▶ **WHAT THE TASK REQUIRES**: Every entry, from first to last, is to be retyped without any alteration.

Saved entries:
@[simp] theorem State.setLp_canon (s : State) (p : Nat) (x : LrsSt) (hs : Canon s) : Canon (State.setLp s p x) := by
  unfold State.setLp
  (repeat' split) <;> simp (maxDischargeDepth := 50) +contextual [*]

@[simp] theorem State.setCh_canon (s : State) (p : Nat) (c : Nat) (st : Nat) (serves : Nat) (hs : Canon s) : Canon
    (State.setCh s p c st serves) := by
  unfold State.setCh
  simp +contextual [*]

@[simp] theorem State.showSpares_canon (s : State) (p : Nat) (hs : Canon s) : Canon (State.showSpares s p) := by
  unfold State.showSpares
  simp +contextual [*]

@[simp] theorem State.chInvalid_canon (s : State) (p : Nat) (lc : Nat) (hs : Canon s) : Canon (State.chInvalid s p lc) := by
  unfold State.chInvalid
  simp +contextual [*]

@[simp] theorem State.showChans_canon (s : State) (p : Nat) (hs : Canon s) : Canon (State.showChans s p) := by
  unfold State.showChans
  simp (maxDischargeDepth := 50) +contextual [*]

@[simp] theorem State.copyStart_canon (s : State) (p : Nat) (c : Nat) (hs : Canon s) : Canon (State.copyStart s p c) := by
  unfold State.copyStart
  (repeat' split) <;> simp +contextual [*]

@[simp] theorem State.copyNext_canon (s : State) (p : Nat) (hs : Canon s) : Canon (State.copyNext s p) := by
  unfold State.copyNext
  (repeat' split) <;> simp +contextual [*]

@[simp] theorem State.remapCh_canon (s : State) (p : Nat) (c : Nat) (hs : Canon s) : Canon (State.remapCh s p c) := by
  unfold State.remapCh
  (repeat' split) <;> simp (maxDischargeDepth := 50) +contextual [*]

@[simp] theorem State.copyAsk_canon (s : State) (p : Nat) (c : Nat) (hs : Canon s) : Canon (State.copyAsk s p c) := by
  unfold State.copyAsk
  simp (maxDischargeDepth := 50) +contextual [*]

@[simp] theorem State.chSilent_canon (s : State) (p : Nat) (c : Nat) (hs : Canon s) : Canon (State.chSilent s p c) := by
  unfold State.chSilent
  dsimp only
  (repeat' split) <;> simp_all (maxDischargeDepth := 50) +contextual

@[simp] theorem State.targetFail_canon (s : State) (p : Nat) (c : Nat) (hs : Canon s) : Canon (State.targetFail s p c)
    := by
  unfold State.targetFail
  dsimp only
  (repeat' split) <;> simp_all (maxDischargeDepth := 50) +contextual

@[simp] theorem State.chFail_canon (s : State) (p : Nat) (c : Nat) (cause : Nat) (silent : Bool) (hs : Canon s) : Canon
    (State.chFail s p c cause silent) := by
  unfold State.chFail
  simp (maxDischargeDepth := 50) +contextual [*]

@[simp] theorem State.takeOut_canon (s : State) (p : Nat) (cause : Nat) (hs : Canon s) : Canon (State.takeOut s p cause) := by
  unfold State.takeOut
  simp (maxDischargeDepth := 50) +contextual [*]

▶ **WRITTEN RESPONSE**:
@[simp] theorem State.setLp_canon (s : State) (p : Nat) (x : LrsSt) (hs : Canon s) : Canon (State.setLp s p x) := by
  unfold State.setLp
  (repeat' split) <;> simp (maxDischargeDepth := 50) +contextual [*]

@[simp] theorem State.setCh_canon (s : State) (p : Nat) (c : Nat) (st : Nat) (serves : Nat) (hs : Canon s) : Canon
    (State.setCh s p c st serves) := by
  unfold State.setCh
  simp +contextual [*]

@[simp] theorem State.showSpares_canon (s : State) (p : Nat) (hs : Canon s) : Canon (State.showSpares s p) := by
  unfold State.showSpares
  simp +contextual [*]

@[simp] theorem State.chInvalid_canon (s : State) (p : Nat) (lc : Nat) (hs : Canon s) : Canon (State.chInvalid s p lc) := by
  unfold State.chInvalid
  simp +contextual [*]

@[simp] theorem State.showChans_canon (s : State) (p : Nat) (hs : Canon s) : Canon (State.showChans s p) := by
  unfold State.showChans
  simp (maxDischargeDepth := 50) +contextual [*]

@[simp] theorem State.copyStart_canon (s : State) (p : Nat) (c : Nat) (hs : Canon s) : Canon (State.copyStart s p c) := by
  unfold State.copyStart
  (repeat' split) <;> simp +contextual [*]

@[simp] theorem State.copyNext_canon (s : State) (p : Nat) (hs : Canon s) : Canon (State.copyNext s p) := by
  unfold State.copyNext
  (repeat' split) <;> simp +contextual [*]

@[simp] theorem State.remapCh_canon (s : State) (p : Nat) (c : Nat) (hs : Canon s) : Canon (State.remapCh s p c) := by
  unfold State.remapCh
  (repeat' split) <;> simp (maxDischargeDepth := 50) +contextual [*]

@[simp] theorem State.copyAsk_canon (s : State) (p : Nat) (c : Nat) (hs : Canon s) : Canon (State.copyAsk s p c) := by
  unfold State.copyAsk
  simp (maxDischargeDepth := 50) +contextual [*]

@[simp] theorem State.chSilent_canon (s : State) (p : Nat) (c : Nat) (hs : Canon s) : Canon (State.chSilent s p c) := by
  unfold State.chSilent
  dsimp only
  (repeat' split) <;> simp_all (maxDischargeDepth := 50) +contextual

@[simp] theorem State.targetFail_canon (s : State) (p : Nat) (c : Nat) (hs : Canon s) : Canon (State.targetFail s p c)
    := by
  unfold State.targetFail
  dsimp only
  (repeat' split) <;> simp_all (maxDischargeDepth := 50) +contextual

@[simp] theorem State.chFail_canon (s : State) (p : Nat) (c : Nat) (cause : Nat) (silent : Bool) (hs : Canon s) : Canon
    (State.chFail s p c cause silent) := by
  unfold State.chFail
  simp (maxDischargeDepth := 50) +contextual [*]

@[simp] theorem State.takeOut_canon (s : State) (p : Nat) (cause : Nat) (hs : Canon s) : Canon (State.takeOut s p cause) := by
  unfold State.takeOut
  simp (maxDischargeDepth := 50) +contextual [*]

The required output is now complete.